Over the past several decades, in virtually everything written about Wagner (except, bless them, Wikipedia), there is a caveat about his character, no matter what the subject matter. Usually the caveat comes at the very beginning. Here is a example, par for the course unfortunately, from a book called Classical Music: The 50 Greatest Composers and Their 1,000 Greatest Works by Phil Goulding. Now, the book is intended for the general audience and is not academic in nature. This is the beginning of the generally positive review of Wagner's music (ranked 4th on his list by the way):
Richard Wagner was a dreadful human being. He was a liar, a cheat, a wife-stealer, a home-wrecker, and a betrayer of friends. He was anti-Semitic, anti-Catholic and anti-French. He was immoral and dis-honorable. No one in music had a bigger ego, and he properly belongs high on the list of the World's Most Unpleasant men.
Or here is another one from another introductory book, Opera for Dummies by David Pogue and Scott Speck :
How do you assess a person like Richard Wagner? He was an arrogant, dishonest, jealous, hypocritical, racist, sexist, and passionately anti-Semitic human being.
Ok, just one more from The Rough Guide to Opera by Matthew Boyden and Nick Kimberley (who to their credit start with some positive things unlike the latter two, but their attacks are the most vicious and unhinged):
By most accounts, the man who did all this was a monster. Analyzing Wagner from a safe distance in 1872, Theodor Puschmann, a Munich psychiatrist, concluded that the composer suffered from “chronic megalomania, paranoia... and moral derangement.” He was a vicious racist and an infamous womanizer, fathering countless illegitimate children. He tyrannized his first wife then stole another man's wife, finding in her an echo of his limitless self-adoration (he habitually referred to himself in the third person). He was an animal-loving vegetarian (like Hitler), but behaved abominably to anyone who treated him with less than unquestioning devotion, and he seemed oblivious to the welfare of his family, cultivating an obsession for silks and other luxuries that kept them in perpetual debt.
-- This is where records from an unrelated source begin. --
-- ==== Sys2Proof/Laws/PerInstr.lean ====
section
/-! SUPPORT. Statements made per instruction: `EncodesInFormat` says that an operation's beat word is written in its
format's bits and has no bit above the format's top bit (30_encoding.md R54, R56, R57). -/

namespace Sys2Proof.Laws.EncodesInFormat

/-- The beat word of the operation fits the operation's format. -/
def Statement (i : Instr) : Prop :=
  (encode i).nbits = i.format.tableBits ∧ (encode i).bits < 2 ^ i.format.width

theorem encIn_fits (last : Bool) (c : BitVec 2) (b0 b1 b2 : Byte) : (encInWord last c b0 b1 b2).bits < 2 ^ 27 := by
  have hl := Bool.toNat_lt last
  have hc := c.isLt
  have h0 := b0.isLt
  have h1 := b1.isLt
  have h2 := b2.isLt
  simp only [encInWord]
  omega

theorem lane_fits (k : Bool) (u : Byte) : (laneWord k u).bits < 2 ^ 9 := by
  have hk := Bool.toNat_lt k
  have hu := u.isLt
  simp only [laneWord]
  omega

theorem decIn_fits (last : Bool) (l0 l1 l2 l3 : Lane) : (decInWord last l0 l1 l2 l3).bits < 2 ^ 37 := by
  have hl := Bool.toNat_lt last
  have k0 := Bool.toNat_lt l0.keep
  have k1 := Bool.toNat_lt l1.keep
  have k2 := Bool.toNat_lt l2.keep
  have k3 := Bool.toNat_lt l3.keep
  have u0 := l0.unit.isLt
  have u1 := l1.unit.isLt
  have u2 := l2.unit.isLt
  have u3 := l3.unit.isLt
  simp only [decInWord]
  omega

theorem enc0 (last : Bool) (b0 b1 b2 : Byte) : Statement (.enc0 last b0 b1 b2) := ⟨rfl, encIn_fits _ _ _ _ _⟩
theorem enc1 (last : Bool) (b0 b1 b2 : Byte) : Statement (.enc1 last b0 b1 b2) := ⟨rfl, encIn_fits _ _ _ _ _⟩
theorem enc2 (last : Bool) (b0 b1 b2 : Byte) : Statement (.enc2 last b0 b1 b2) := ⟨rfl, encIn_fits _ _ _ _ _⟩
theorem enc3 (last : Bool) (b0 b1 b2 : Byte) : Statement (.enc3 last b0 b1 b2) := ⟨rfl, encIn_fits _ _ _ _ _⟩
theorem decNop (u : Byte) : Statement (.decNop u) := ⟨rfl, lane_fits _ _⟩
theorem decSym (v : Sextet) : Statement (.decSym v) := ⟨rfl, lane_fits _ _⟩
theorem decPad : Statement .decPad := ⟨rfl, lane_fits _ _⟩
theorem decInv (u : Byte) : Statement (.decInv u) := ⟨rfl, lane_fits _ _⟩
theorem decb (l0 l1 l2 l3 : Lane) : Statement (.decb l0 l1 l2 l3) := ⟨rfl, decIn_fits _ _ _ _ _⟩
theorem decEnd (l0 l1 l2 l3 : Lane) : Statement (.decEnd l0 l1 l2 l3) := ⟨rfl, decIn_fits _ _ _ _ _⟩
theorem encLut (v : Sextet) : Statement (.encLut v) := ⟨rfl, v.isLt⟩

end Sys2Proof.Laws.EncodesInFormat
end

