/-- Every END beat has one of the two END shapes of R58. -/
theorem endOf_legal (c : Codec) : (endOf c).legal = true := by
  unfold endOf
  split
  · rfl
  · split
    · rfl
    · rfl
    · simp [endBeat, DecOutBeat.legal, DecOutBeat.isEndOk]
    · simp [endBeat, DecOutBeat.legal, DecOutBeat.isEndOk]

/-! ### The response to a beat -/

/-- A beat that is not last is its lanes. -/
theorem decBeat_notLast (skip : Bool) (ls : List Lane) (c : Codec) :
    decBeat skip false ls c = decLanes skip ls c := rfl

/-- A last beat ends the message after its lanes: the END beat follows theirs, and the codec state is that of reset. -/
theorem decBeat_last (skip : Bool) (ls : List Lane) (c : Codec) :
    decBeat skip true ls c = (Codec.reset, (decLanes skip ls c).2 ++ [endOf (decLanes skip ls c).1]) := rfl

/-- The lanes of one beat complete at most one group, because at most three sextets were pending (R12, R15). -/
theorem decLanes_length_le_one {skip : Bool} {ls : List Lane} {c : Codec} (hls : ls.length ≤ 4)
    (hp : c.pend.length ≤ 3) : (decLanes skip ls c).2.length ≤ 1 := by
  have := (decLanes_bounds skip ls c hp).2
  omega

/-! ### The invariant, action by action -/

/-- The decoder takes a beat of at most four lanes only with `oq` empty, so `oq` then holds that beat's response and
nothing older: at most one data beat, and after it the END beat over a reset codec state. -/
theorem acceptBeat_keeps_inv {skip last : Bool} {ls : List Lane} {s : State} (hls : ls.length ≤ 4) (h : s.Inv) :
    (acceptBeat (decBeat skip last ls) s).Inv := by
  by_cases hoq : s.oq = []
  case neg => rwa [acceptBeat_busy hoq]
  case pos =>
    obtain ⟨hpend, -, -, hdec, henc, -⟩ := h
    have hone := decLanes_length_le_one (skip := skip) hls hpend
    have hdata := decLanes_data skip ls s.codec
    rw [acceptBeat_ready hoq]
    cases last with
    | false =>
      rw [decBeat_notLast]
      refine ⟨(decLanes_bounds skip ls s.codec hpend).1, hone.trans (by decide),
        fun b hb => isData_legal (hdata b hb), hdec, henc, fun b hb hlast => ?_⟩
      rw [isData_last (hdata b hb)] at hlast
      cases hlast
    | true =>
      rw [decBeat_last]
      refine ⟨by simp, by simpa [Config.oqDepth] using hone, fun b hb => ?legal, hdec, henc,
        fun b hb hlast => ?ended⟩
      case legal =>
        rcases List.mem_append.1 hb with hb | hb
        · exact isData_legal (hdata b hb)
        · rw [List.mem_singleton.1 hb]
          exact endOf_legal _
      case ended =>
        rcases List.mem_append.1 hb with hb | hb
        · rw [isData_last (hdata b hb)] at hlast
          cases hlast
        · simp [List.mem_singleton.1 hb]

/-- A legal beat of the encoder joins the received ones; the decoder is not touched. -/
theorem transferEnc_keeps_inv {b : EncOutBeat} {s : State} (hb : b.legal = true) (h : s.Inv) :
    (transferEnc b s).Inv := by
  obtain ⟨hpend, hlen, hoq, hdec, henc, hend⟩ := h
  refine ⟨hpend, hlen, hoq, hdec, fun b' hb' => ?_, hend⟩
  rcases List.mem_append.1 hb' with hb' | hb'
  · exact henc b' hb'
  · rwa [List.mem_singleton.1 hb']

/-- Delivery hands the head of `oq` over; an END beat behind it stays last. -/
theorem deliver_keeps_inv {s : State} (h : s.Inv) : (deliver s).Inv := by
  cases hq : s.oq with
  | nil => rwa [deliver_empty hq]
  | cons b rest =>
    obtain ⟨hpend, hlen, hoq, hdec, henc, hend⟩ := h
    rw [hq] at hlen hoq hend
    rw [deliver_cons hq]
    refine ⟨hpend, (Nat.le_succ _).trans hlen, fun b' hb' => hoq b' (List.mem_cons_of_mem _ hb'), fun b' hb' => ?_,
      henc, fun b' hb' hlast => ?_⟩
    · rcases List.mem_append.1 hb' with hb' | hb'
      · exact hdec b' hb'
      · rw [List.mem_singleton.1 hb']
        exact hoq b List.mem_cons_self
    · obtain ⟨hcodec, hget⟩ := hend b' (List.mem_cons_of_mem _ hb') hlast
      rw [List.getLast?_cons_of_ne_nil (List.ne_nil_of_mem hb')] at hget
      exact ⟨hcodec, hget⟩

/-- A reset empties the decoder; what the consumers have received stays. -/
theorem resetDecoder_keeps_inv {s : State} (h : s.Inv) : (resetDecoder s).Inv := by
  obtain ⟨-, -, -, hdec, henc, -⟩ := h
  exact ⟨by simp, by simp, by simp, hdec, henc, by simp⟩

/-- Every operation of the blocks keeps the invariant. -/
theorem exec_keeps_inv {i : Instr} {s t : State} (hw : i.wellFormed = true) (h : s.Inv) (he : exec i s = .next t) :
    t.Inv := by
  have decoder (hi : i.format = .decIn ∨ i.format = .decLane) : t.Inv := by
    obtain ⟨last, ls, hls, e⟩ := exec_decoder hi hw s
    obtain rfl := Host.Outcome.next.inj (e.symm.trans he)
    exact acceptBeat_keeps_inv hls h
  cases hi : i.format with
  | decIn => exact decoder (.inl hi)
  | decLane => exact decoder (.inr hi)
  | encIn =>
    obtain ⟨b, e⟩ := exec_encoder hi s
    obtain rfl := Host.Outcome.next.inj (e.symm.trans he)
    exact transferEnc_keeps_inv (encOut_legal b) h
  | sextet =>
    obtain ⟨v, -, e⟩ := exec_lut hi s
    obtain rfl := Host.Outcome.next.inj (e.symm.trans he)
    exact h

/-- Every action of the host keeps the invariant. -/
theorem perform_keeps_inv {a : HostAction} {s t : State} (h : s.Inv) (hp : perform a s = .next t) : t.Inv := by
  cases a with
  | present w =>
    cases hd : decode w with
    | error e =>
      rw [perform_noBeat hd] at hp
      cases hp
    | ok i =>
      rw [perform_present hd] at hp
      exact exec_keeps_inv (decode_wellFormed hd) h hp
  | take =>
    obtain rfl := Host.Outcome.next.inj hp
    exact deliver_keeps_inv h
  | driveOpt o =>
    obtain rfl := Host.Outcome.next.inj hp
    exact h
  | assertRst =>
    obtain rfl := Host.Outcome.next.inj hp
    exact resetDecoder_keeps_inv h

/-- Settles O46: a step is idle or performs one action, and every action keeps the invariant, which does not read the
schedule. -/
theorem stepKeepsInvariant : Obligations.StepKeepsInvariant := by
  intro s t h hstep
  cases hs : s.schedule with
  | nil =>
    rw [step_idle hs] at hstep
    obtain rfl := Host.Outcome.next.inj hstep
    exact h
  | cons a rest =>
    rw [step_cons hs] at hstep
    exact perform_keeps_inv (s := { s with schedule := rest }) h hstep

/-! ### The encoder's ports -/

/-- Settles O18: the ports show the fields of `EncBeat`, and so does the beat that offering the port's word
transfers. -/
theorem encoderPortsAgree : Obligations.EncoderPortsAgree := by
  intro p s
  have htransfer := perform_encInWord p.inLast p.inCount (p.inData.extractLsb' 16 8) (p.inData.extractLsb' 8 8)
    (p.inData.extractLsb' 0 8) s
  exact ⟨rfl, rfl, _, htransfer, rfl, rfl, rfl⟩

/-! ### The options word -/

/-- Acceptance of a beat does not read `opt` beyond what the response was given, and does not write it. -/
theorem acceptBeat_withOpt (respond : Codec → Codec × List DecOutBeat) (s : State) (o : OptWord) :
    acceptBeat respond { s with opt := o } = { acceptBeat respond s with opt := o } := by
  unfold acceptBeat
  split <;> rfl

/-- An operation that accepts a beat with the same response under two option words gives the same result under both. -/
theorem exec_agree_of_accept {i : Instr} {s : State} {o o' : OptWord} (respond : Codec → Codec × List DecOutBeat)
    (h : exec i { s with opt := o } = .next (acceptBeat respond { s with opt := o }))
    (h' : exec i { s with opt := o' } = .next (acceptBeat respond { s with opt := o' })) :
    ∃ t : State, exec i { s with opt := o } = .next { t with opt := o }
      ∧ exec i { s with opt := o' } = .next { t with opt := o' } :=
  ⟨acceptBeat respond s, by rw [h, acceptBeat_withOpt], by rw [h', acceptBeat_withOpt]⟩

/-- Settles O42: encoder beats and look-ups never read `opt`; a decoder operation reads it through `skipOf` alone, which
is bit 0. -/
theorem onlyOptBitZeroIsRead : Obligations.OnlyOptBitZeroIsRead := by
  intro i s o o' hbit
  have hskip : skipOf o' = skipOf o := hbit.symm
  cases i with
  | enc0 last => exact ⟨transferEnc (enc0Out last) s, rfl, rfl⟩
  | enc1 last b0 => exact ⟨transferEnc (enc1Out last b0) s, rfl, rfl⟩
  | enc2 last b0 b1 => exact ⟨transferEnc (enc2Out last b0 b1) s, rfl, rfl⟩
  | enc3 last b0 b1 b2 => exact ⟨transferEnc (enc3Out last b0 b1 b2) s, rfl, rfl⟩
  | encLut v => exact ⟨answerLut (encLut v) s, rfl, rfl⟩
  | decNop => exact exec_agree_of_accept (oneLane laneNop) rfl rfl
  | decSym v => exact exec_agree_of_accept (oneLane (laneSym v)) rfl rfl
  | decPad => exact exec_agree_of_accept (oneLane lanePad) rfl rfl
  | decInv => exact exec_agree_of_accept (oneLane (laneInv (skipOf o))) rfl (by rw [← hskip]; rfl)
  | decb l0 l1 l2 l3 =>
    exact exec_agree_of_accept (decBeat (skipOf o) false [l0, l1, l2, l3]) rfl (by rw [← hskip]; rfl)
  | decEnd l0 l1 l2 l3 =>
    exact exec_agree_of_accept (decBeat (skipOf o) true [l0, l1, l2, l3]) rfl (by rw [← hskip]; rfl)

/-! ### Reset -/

/-- Settles O41: the state after reset is written out in the model. -/
theorem resetValues : Obligations.ResetValues := ⟨rfl, rfl, rfl, rfl, rfl, rfl⟩

/-- Settles O47: after reset every buffer and every list of received beats is empty. -/
theorem resetHasInvariant : Obligations.ResetHasInvariant :=
  ⟨Nat.zero_le _, Nat.zero_le _, List.forall_mem_nil _, List.forall_mem_nil _, List.forall_mem_nil _,
    List.forall_mem_nil _⟩

end Sys2Proof.Machine

/-! ## The step, the blocks' independence, and the decoder's ports -/

namespace Sys2Proof.Machine

/-! ### Steps -/

/-- Settles O1: the step performs the offer, and the offer runs the operation its word decodes to. -/
theorem stepRunsDecodedBeat : Obligations.StepRunsDecodedBeat := by
  intro s w rest i hs hd
  rw [step_cons hs, perform_present hd]
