-- ==== Sys2Proof/Word.lean ====
section
/-!
DEFINITION. Sys2Proof/Word.lean: the byte of the serial line and the two-valued names shared by the blocks.
Volumes, pressures, times and counts are numbers the part adds and compares, so they are Nat (or Int where the manual
says signed); bit vectors hold only the bytes of the line (10_the_link_and_its_records.md, R176).
-/

namespace Sys2Proof

/-- One character of the serial line: 8 data bits (R176). -/
abbrev Byte := BitVec 8

/-- The two letters by which the manual names the transfer channels (A, B) and the accumulation halves (A, B). -/
inductive AB where
  | a
  | b
deriving DecidableEq, Repr

/-- The other of the two. -/
def AB.other : AB → AB
  | .a => .b
  | .b => .a

/-- A record for each of A and B. -/
structure Pair (α : Type) where
  a : α
  b : α
deriving DecidableEq, Repr

/-- The record of one of the two. -/
def Pair.get {α : Type} (p : Pair α) : AB → α
  | .a => p.a
  | .b => p.b

/-- The pair with the record of one of the two replaced. -/
def Pair.put {α : Type} (p : Pair α) (i : AB) (x : α) : Pair α :=
  match i with
  | .a => { p with a := x }
  | .b => { p with b := x }

@[simp] theorem Pair.get_put_same {α : Type} (p : Pair α) (i : AB) (x : α) : (p.put i x).get i = x := by
  cases i <;> rfl

@[simp] theorem Pair.get_put_other {α : Type} (p : Pair α) (i : AB) (x : α) :
    (p.put i x).get i.other = p.get i.other := by
  cases i <;> rfl

end Sys2Proof
end

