/-- A change of minute (R90). -/
def minuteToChannels (s : State) : Effect :=
  endEach (fun x => decide (x.order.kind = some .wait) && decide (x.order.form = some .minute)
    && decide (x.order.target = s.clock.minute)) .done .target s

/-- The channel whose TRANSFER is FLOWING (R2, R88). -/
def State.flowingTransfer (s : State) : Option ChannelId :=
  allChannels.find? fun c =>
    match s.currentSlot c with
    | some (_, x) => decide (x.order.kind = some .transfer) && decide (x.status = .flowing)
    | none => false

/-- An M11 pulse passed to the channel unit (R88). -/
def transferPulse (weight : Nat) (s : State) : Effect :=
  match s.flowingTransfer with
  | none => (s, [])
  | some c =>
    match s.currentSlot c with
    | none => (s, [])
    | some (n, x) =>
      let s1 := s.putOrder n { x with counted := x.counted + weight }
      if x.order.target ≤ x.counted + weight then endOrder c .done .target s1 else (s1, [])

/-- The yard stop at one channel (R103). -/
def channelStop (c : ChannelId) (s : State) : Effect :=
  let ch := s.channel c
  match ch.state with
  | .idle => goHalted c .yardStop none s
  | .halted => (s.putChannel c { ch with halt := some .yardStop }, [])
  | .running | .suspended | .stopping _ =>
    endOrder c .aborted .yardStop (s.putChannel c { ch with state := .stopping true, stopAfter := false })

/-- The yard stop at the channel unit (R103): both channels have taken it before anything follows from either, so no claim
or pin that one gives up lets the other's order go on; A's consequences come before B's (DESIGN CHOICE, log 10). -/
def channelsStop (s : State) : Effect := allChannels.foldl (fun e c => e.andThen (channelStop c)) (s, [])

/-- The expiries of a channel's timers (R83, R90, R92). -/
def pathExpired (c : ChannelId) (s : State) : Effect :=
  match s.currentSlot c with
  | some (_, x) =>
    if due (s.channel c).pathTimer && decide (x.status = .waitPath) then endOrder c .timedOut .pathTimeout s else (s, [])
  | none => (s, [])

def limitExpired (c : ChannelId) (s : State) : Effect :=
  match s.currentSlot c with
  | some (_, x) =>
    if due (s.channel c).limitTimer && x.status.working then endOrder c .timedOut .timeLimit s else (s, [])
  | none => (s, [])

def waitExpired (c : ChannelId) (s : State) : Effect :=
  match s.currentSlot c with
  | some (_, x) =>
    if due (s.channel c).waitTimer && decide (x.status = .flowing) then endOrder c .done .target s else (s, [])
  | none => (s, [])

/-- The destination of a TRANSFER that a channel has still to report as current (R82). -/
def State.unreported (s : State) (c : ChannelId) : Option HolderId :=
  match s.currentSlot c with
  | some (_, x) =>
    if x.status.running && decide (x.order.kind = some .transfer) && (s.channel c).reported.isNone then x.order.dest
    else none
  | none => none

/-- The close of an event (R82): each TRANSFER that has become current in it and still runs is reported to the selector,
channel A's first, each by a trigger of its own (DESIGN CHOICE, log 4). -/
def eventClose (s : State) : Effect :=
  match s.unreported .a, s.unreported .b with
  | some h, _ => (s.putChannel .a { s.channel .a with reported := some h }, [.decodeTrigger, .eventClose])
  | none, some h => (s.putChannel .b { s.channel .b with reported := some h }, [.decodeTrigger, .eventClose])
  | none, none => (s, [])

/-- START at the channel unit (R194, R7): where the yard stop stands ASSERTED, the stop is handed on. -/
def startChannels (s : State) : Effect :=
  if s.control.stopAsserted then
    (s, Act.channelsStop :: stopValves.map fun v => .protectClose v .yardStop)
  else (s, [])

end Sys2Proof.Machine
end

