-- ==== Sys2Proof/Machine/Step.lean ====
section
/-!
DEFINITION. Sys2Proof/Machine/Step.lean: one step of the part: the command at the front of the queue, or the rest of an event
on an empty queue (log 4, log 20).
-/

namespace Sys2Proof.Machine

/-- One step: the command at the front runs on the state with the rest of the queue; on an empty queue the part idles,
but for words an event has left in the backlog. -/
def step (s : State) : Host.Outcome State Fault Refusal :=
  match s.pending with
  | c :: rest => exec c { s with pending := rest }
  | [] => event (s, [])

/-- The state with the command that a word spells at the front of its queue; no word spells one. -/
def State.withFetchWord (s : State) (nbits w : Nat) : State :=
  match decodeTableWord nbits w with
  | some c => { s with pending := c :: s.pending }
  | none => s

end Sys2Proof.Machine
end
What is a reader, new to opera, who is glancing through these books to think? Well, obviously, I think I will pass on this guy. And thus, the audience for Wagner is greatly suppressed from what his music deserves, truly. This sort of ad hominem attack of Wagner is ubiquitous. I've checked out dozens of introductory music books, looking for ones that didn't do this, and they are very rare.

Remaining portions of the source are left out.